Bosnien: Volkszählung schürt Konflikt
Bosnien steht wieder vor einem Konflikt der Volksgruppen im Land: Die Nationalisten unter den Serben, Kroaten und msulimischen Bosniaken fordern die Neuaufteilung Bosniens. Die Grundlage dafür soll die Volkszählung vom letzten Herbst liefern, die mit neuen Zahlen die Bevölkerungsverteilung belegt.
8. April 2017, 21:58
Mittagsjournal, 18.1.2014
Ein Viertel weniger Kroaten
Insgesamt um 13 Prozent hat die Bevölkerung Bosniens seit dem Krieg abgenommen. Die Gründe dafür liegen auf der Hand: Tausende Kriegstote und Vertriebene. Auffällig ist aber, dass vor allem die Zahl der Kroaten in Bosnien überproportional zurückgegangen ist, nämlich um ganze 27 Prozent.

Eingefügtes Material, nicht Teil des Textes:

/-- Bank K of V2: offset 0x0100, size 4, bytes 11 22 33 44. -/
def bankK (p : Permission) : Bank := ⟨0x0100, 4, p, .storage⟩
def withK : State := { State.reset with mem := [(0x0100, 0x11), (0x0101, 0x22), (0x0102, 0x33), (0x0103, 0x44)] }

theorem test_bankRead :
    withK.bankRead (bankK .readOnly) 0x0102 = .ok 0x33 withK ∧
    withK.bankRead (bankK .readOnly) 0x0104 = .failed .outOfRange 0x0104 withK ∧
    withK.bankRead (bankK .readWrite) 0x00FF = .failed .outOfRange 0x00FF withK := by decide
theorem test_bankWrite :
    withK.bankWrite (bankK .readOnly) 0xFF 0x0102 = .failed .permissionDenied 0x0102 withK ∧
    withK.bankWrite (bankK .readOnly) 0xAB 0x0104 = .failed .outOfRange 0x0104 withK ∧
    withK.bankWrite (bankK .readWrite) 0xAB 0x0101 = .ok () { withK with mem := Memory.write withK.mem 0x0101 0xAB } := by decide

/-- What a range operation answers, its state left out. -/
def answer {α : Type} : Host.Outcome (Access α) Fault Refusal → Option (Except FailureKind α)
  | .next (.ok v _)       => some (.ok v)
  | .next (.failed k _ _) => some (.error k)
  | _                     => none

theorem test_readRange : answer (withK.bankReadRange (bankK .readOnly) 0x0101 2) = some (.ok [0x22, 0x33]) := rfl
theorem test_readRange_past : answer (withK.bankReadRange (bankK .readOnly) 0x0102 3) = some (.error .outOfRange) := rfl
/-- The four bytes of bank K after a range write that was made. -/
def bytesOfK : Host.Outcome (Access Unit) Fault Refusal → Option (List Byte)
  | .next (.ok _ t) => some [Memory.read t.mem 0x0100, Memory.read t.mem 0x0101, Memory.read t.mem 0x0102, Memory.read t.mem 0x0103]
  | _               => none

theorem test_writeRange :
    bytesOfK (withK.bankWriteRange (bankK .readWrite) [0xA0, 0xA1] 0x0102) = some [0x11, 0x22, 0xA0, 0xA1] := by decide
theorem test_writeRange_readOnly :
    answer (withK.bankWriteRange (bankK .readOnly) [0xA0, 0xA1] 0x0102) = some (.error .permissionDenied) ∧
    answer (withK.bankWriteRange (bankK .readOnly) [0xA0, 0xA1, 0xA2] 0x0102) = some (.error .outOfRange) := ⟨rfl, rfl⟩

/-- V2, routing on REF. -/
theorem test_routing :
    State.reset.memRead 0x8000 = .failed .unmappedAddress 0x8000 State.reset ∧
    State.reset.memRead 0xFEFF = .failed .unmappedAddress 0xFEFF State.reset ∧
    State.reset.memWrite 0x0000 0x55 = .failed .permissionDenied 0x0000 State.reset ∧
    State.reset.memWrite 0x9000 0x55 = .failed .unmappedAddress 0x9000 State.reset ∧
    State.reset.memWrite 0xC123 0x55 = .ok () { State.reset with mem := [(0xC123, 0x55)] } := by decide

/-- V11: reset after a failure. -/
theorem test_hostReset :
    State.hostReset { State.reset with pc := 5, latch := ⟨true, .undefinedOpcode, 0xD3, 5⟩, cyc := 92 } = State.reset := by decide

/-- The machine of a boot that succeeds. -/
def booted : Except ConfigFailure State → Option State
  | .ok s    => some s
  | .error _ => none

/-- Booting REF with nothing loaded is the state after reset (R252). -/
theorem test_boot_ref :
    booted (boot (Config.refBanks.map (fun b => ⟨b, []⟩)) 0 Regs.powerOn 0xA5A5) = some State.reset := by decide +kernel

/-- The failure of setting up these banks. -/
def setUpFailure (inits : List BankInit) : Option FailureKind := failureOf (setUpBanks inits 0 Regs.powerOn 0)

/-- The order of R252: a later bank is found ill-formed (2) before an earlier overlap (3); a read-only image that does not fit (2)
comes before an overlap (3), and the overlap before a read-write image that does not fit (4). -/
theorem test_boot_order :
    setUpFailure [⟨⟨0, 2, .readWrite, .storage⟩, []⟩, ⟨⟨1, 2, .readWrite, .storage⟩, []⟩, ⟨⟨9, 0, .readWrite, .storage⟩, []⟩] =
      some .badBank ∧
    setUpFailure [⟨⟨0, 2, .readWrite, .storage⟩, []⟩, ⟨⟨1, 2, .readOnly, .storage⟩, [1, 2, 3]⟩] = some .outOfRange ∧
    setUpFailure [⟨⟨0, 2, .readWrite, .storage⟩, [1, 2, 3]⟩, ⟨⟨1, 2, .readOnly, .storage⟩, []⟩] = some .overlapError ∧
    setUpFailure [⟨⟨0, 2, .readWrite, .storage⟩, [1, 2, 3]⟩, ⟨⟨2, 2, .readOnly, .storage⟩, []⟩] = some .outOfRange := by decide
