-- ==== Sys2Proof/Word.lean ====
section
/-! DEFINITION. The patterns of the block: the 32-bit register and command word and the 16-bit half-word (spec/00_scope.md R8,
R12, R13). A format (Q0.15, Q16.16, ...) is a way a command reads a pattern and is never stored with it (R10), so these
two plain bit-vector types are all the data types the block has. -/

namespace Sys2Proof

/-- A 32-bit pattern: a data register (`XLEN`) or a command word (`CMDLEN`). R8, R21, R60. -/
abbrev Word := BitVec 32

/-- A 16-bit pattern: a half-word, a data-memory word (`WLEN`) or a word address (`ALEN`). R8, R19, R40. -/
abbrev Half := BitVec 16

/-- One byte of the list that holds data memory (the host's `Host.Cell`). -/
abbrev Byte := BitVec 8

/-- A data-register number, 0 to 15 (`NREG` = 16; R8, R21, R65). The bound is in the type: every value is legal (R61). -/
abbrev Reg := Fin 16

end Sys2Proof
end

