-- ==== Sys2Proof/Machine/Ops.lean ====
section
/-! DEFINITION. The named operations over memory and registers that every meaning is written with, the free values a step
draws, the one hardware fault of the block, the illegal-command action (R161), and reset (R180). -/

namespace Sys2Proof.Machine

/-! ## Data memory as bytes -/

/-- The byte at an address; an address that is not listed reads as `Config.unlistedByte`. -/
def Memory.readByte : Memory → Nat → Byte
  | [], _ => Config.unlistedByte
  | (k, b) :: rest, a => if k = a then b else Memory.readByte rest a

/-- The memory with one byte replaced, in canonical form again. -/
def Memory.writeByte : Memory → Nat → Byte → Memory
  | [], a, b => if b = Config.unlistedByte then [] else [(a, b)]
  | (k, c) :: rest, a, b =>
    if k < a then (k, c) :: Memory.writeByte rest a b
    else if k = a then if b = Config.unlistedByte then rest else (a, b) :: rest
    else if b = Config.unlistedByte then (k, c) :: rest
    else (a, b) :: (k, c) :: rest

/-- Every listed address is at least `low` and below the end of memory (65536 words of two bytes), the addresses rise
strictly, and no entry equals what an unlisted address reads as. -/
def Memory.wfFrom : Nat → Memory → Bool
  | _, [] => true
  | low, (k, b) :: rest => decide (low ≤ k) && decide (k < 131072) && b != Config.unlistedByte && Memory.wfFrom (k + 1) rest

/-- The canonical form of memory. -/
def Memory.wf (m : Memory) : Bool := Memory.wfFrom 0 m

/-- Word a of data memory (R40): the bytes 2a and 2a+1, the second the more significant (log entry 7). -/
def Memory.readWord (m : Memory) (a : Half) : Half :=
  m.readByte (2 * a.toNat + 1) ++ m.readByte (2 * a.toNat)

/-- The memory with word a replaced and no other word changed (R42). -/
def Memory.writeWord (m : Memory) (a v : Half) : Memory :=
  (m.writeByte (2 * a.toNat) (v.extractLsb' 0 8)).writeByte (2 * a.toNat + 1) (v.extractLsb' 8 8)

/-! ## The memory port of the block (R42, R43) -/

/-- Whether a range holds a word address. -/
def WordRange.holds (r : WordRange) (a : Half) : Bool :=
  decide (r.first ≤ a.toNat) && decide (a.toNat < r.first + r.count)

/-- `MemValid(a)`: the platform backs word a with memory (R43). -/
def State.memValid (s : State) (a : Half) : Bool := s.backed.any (·.holds a)

/-- `MemRead(a, 16)` (R42); a word that is not backed has no step (R43). -/
def memRead (s : State) (a : Half) : Except Fault Half :=
  if s.memValid a then .ok (s.mem.readWord a) else .error (.unbackedAccess a s.marks)

/-- `MemWrite(a, 16, v)` (R42); a word that is not backed has no step (R43). -/
def memWrite (s : State) (a v : Half) : Except Fault State :=
  if s.memValid a then .ok { s with mem := s.mem.writeWord a v } else .error (.unbackedAccess a s.marks)

/-- `RomRead(i)`: word i of the sine ROM (R16, R30). -/
def romRead (s : State) (i : Fin 512) : Half := s.sinRom[i.val]

/-! ## Data registers (R21) -/

/-- `x[i]`: data register i. -/
def State.x (s : State) (r : Reg) : Word := s.regs[r.val]

/-- Whether register i has been written since reset (R23). -/
def State.isWritten (s : State) (r : Reg) : Bool := s.written[r.val]

/-- `x[i] <- v`: the whole register is written (R16, R23). -/
def State.setReg (s : State) (r : Reg) (v : Word) : State :=
  { s with regs := s.regs.set r.val v, written := s.written.set r.val true }

/-- Whether one of the given registers was never written since reset: row 5 of R163 applies to a command that reads them. -/
def State.anyUnwritten (s : State) (rs : List Reg) : Bool := rs.any fun r => !s.isWritten r

/-- Note that the given registers are read: a register never written since reset marks the run (R23, R163 row 5). The value
read is whatever the register holds. -/
def State.noteReads (s : State) (rs : List Reg) : State :=
  { s with marks := { s.marks with unwrittenRead := s.marks.unwrittenRead || s.anyUnwritten rs } }

/-- Note the zero denominator of a command that reads `srcs` (R163 row 2), unless row 5, which comes first, applies (R166). -/
def State.noteZeroDenominator (s : State) (srcs : List Reg) : State :=
  { s with marks := { s.marks with zeroDenominator := s.marks.zeroDenominator || !s.anyUnwritten srcs } }

/-- Note the zero length of a command that reads `srcs` (R163 row 3), unless row 5, which comes first, applies (R166). -/
def State.noteZeroLength (s : State) (srcs : List Reg) : State :=
  { s with marks := { s.marks with zeroLength := s.marks.zeroLength || !s.anyUnwritten srcs } }

/-- A command retires: the position in the command stream goes on by one (R24). -/
def State.retire (s : State) : State := { s with cix := s.cix + 1 }

/-- The common end of every command that writes a register (R80): its sources are noted as read, the result is written to
`rd`, the command retires, and nothing else changes. -/
def State.complete (s : State) (srcs : List Reg) (rd : Reg) (v : Word) : State :=
  ((s.noteReads srcs).setReg rd v).retire

/-! ## Free values -/

/-- The state after one free value has been used. -/
def State.useFree (s : State) : State := { s with free := s.free + 1 }

/-! ## The one hardware fault, and reset -/

/-- `raise IllegalCommand(w)`: STATUS.ILL becomes 1, the word retires at once, and nothing else of the block changes (R161);
the run is marked, which no reset undoes (R162). There is no trap entry, no saved state and no return from it (R165, R167). -/
def State.raiseIllegal (s : State) : State :=
  State.retire { s with ill := true, marks := { s.marks with illegalWord := true } }

/-- Reset, applied by the platform at any time (R180, R181): the block is as after reset; the ROM, data memory, the platform's
and host's side and the run's fault marks stay. It is the only way ILL returns to 0 (R167); a run that has gone wrong stays so,
since what came of it stands in memory and in the host's answers (R19, R162). Log entry 16. -/
def State.applyReset (s : State) : State :=
  { State.reset with
    sinRom := s.sinRom, mem := s.mem, backed := s.backed, marks := s.marks,
    host := s.host, answers := s.answers, free := s.free }

end Sys2Proof.Machine
end

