-- ==== Sys2Proof/Machine/Step.lean ====
section
/-! DEFINITION. One step of the machine, and how an instruction is placed where the next step takes it. -/

namespace Sys2Proof.Machine

/-- One step: one event in the total order of the host's accesses and the block's (R34, R37, R52). -/
def step (s : State) : Host.Outcome State Fault Refusal := nextEvent s

/-- The state in which the very next event is the host's write of the command word `w` to CMD: a command reaches the block by
value, as a host write (R24, R25). The table's words have 32 bits (R60). The block is idle, since the write would stall
while a `VMUL.Q15.Q16` is in flight (R34); after reset it is idle already. Log entry 10. -/
def State.withFetchWord (s : State) (nbits w : Nat) : State :=
  { s with vmul := none, host := .writePort .cmd (BitVec.ofNat 32 (w % 2 ^ nbits)) :: s.host }

end Sys2Proof.Machine
end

Für Vedran Dzihic, Bosnien-Experte am Österreichischen Institut für Internationale Politik (OIIP), hängt das mit der engen Beziehung zwischen dem Staat Kroatien und den bosnischen Kroaten zusammen. Ein Auswanderungswelle der bosnischen Serben nach Serbien hat es hingegen nie gegeben, auch weil die bosnischen Serben dort nicht wirklich willkommen waren. Die starke Abwanderung der bosnischen Kroaten hänge aber auch damit zusammen, dass sie als kleinere Volksgruppe innerhalb der bosnisch-kroatischen Föderation immer das Gefühl haben, von den muslimischen Bosniaken dominiert zu werden.
"Gefährliches Denken"
Dass nun schwarz auf weiß feststeht, dass es sehr viel weniger Kroaten in Bosnien gibt, hat zwar für die Rechte dieser Volksgruppe keine Auswirkungen, wird aber neue Ängste und politische Begehrlichkeiten schüren, ist Vedran Dzihic überzeugt. Er erwartet "eine extrem heiße Debatte, die das politische Klima vergiften wird. Die kroatischen Politiker werden jetzt noch vehementer versuchen, sich für eine eigenständige kroatische Einheit in der Föderation einzusetzen. Mit dem Argument, dass man, wenn man weniger werde, müsse man die kroatische Kultur schützen und dafür brauche man einen geeigneten ethnoterritorialen Rahmen. Das ist ein Denken, das aber für Bosnien sehr gefährlich sein wird." Gefährlich, weil Bosnien schon jetzt extrem zersplittert und die Zentralregierung durch ethnische Konflikte blockiert ist.
"Rote Linien" nötig
Negative Auswirkungen der Volkszählung auf den politischen Alltag befürchtet auch der Hohe Repräsentant für Bosnien und Herzegowina, Valentin Inzko: "Man sieht schon erste Anzeichen dafür. Wir haben als internationale Gemeinschaft heute wieder eine Sitzung gehabt, um das einzudämmen und gewisse rote Linien einzuführen." Eine solche rotze Linie wäre, dass es zu keinem Referendum über den Status von Bosnien-Herzegowina kommt oder der Ankündigung irgendeiner Abspaltung.
Im Herbst 2014 finden in Bosnien-Herzegowina Parlamentswahlen statt. Die Volkszählung wird da politisch ausgeschlachtet. Statt der drängenden wirtschaftlichen und sozialen Themen wird im Wahlkampf da sicherlich wieder die Nationalitätenfrage im Zentrum stehen.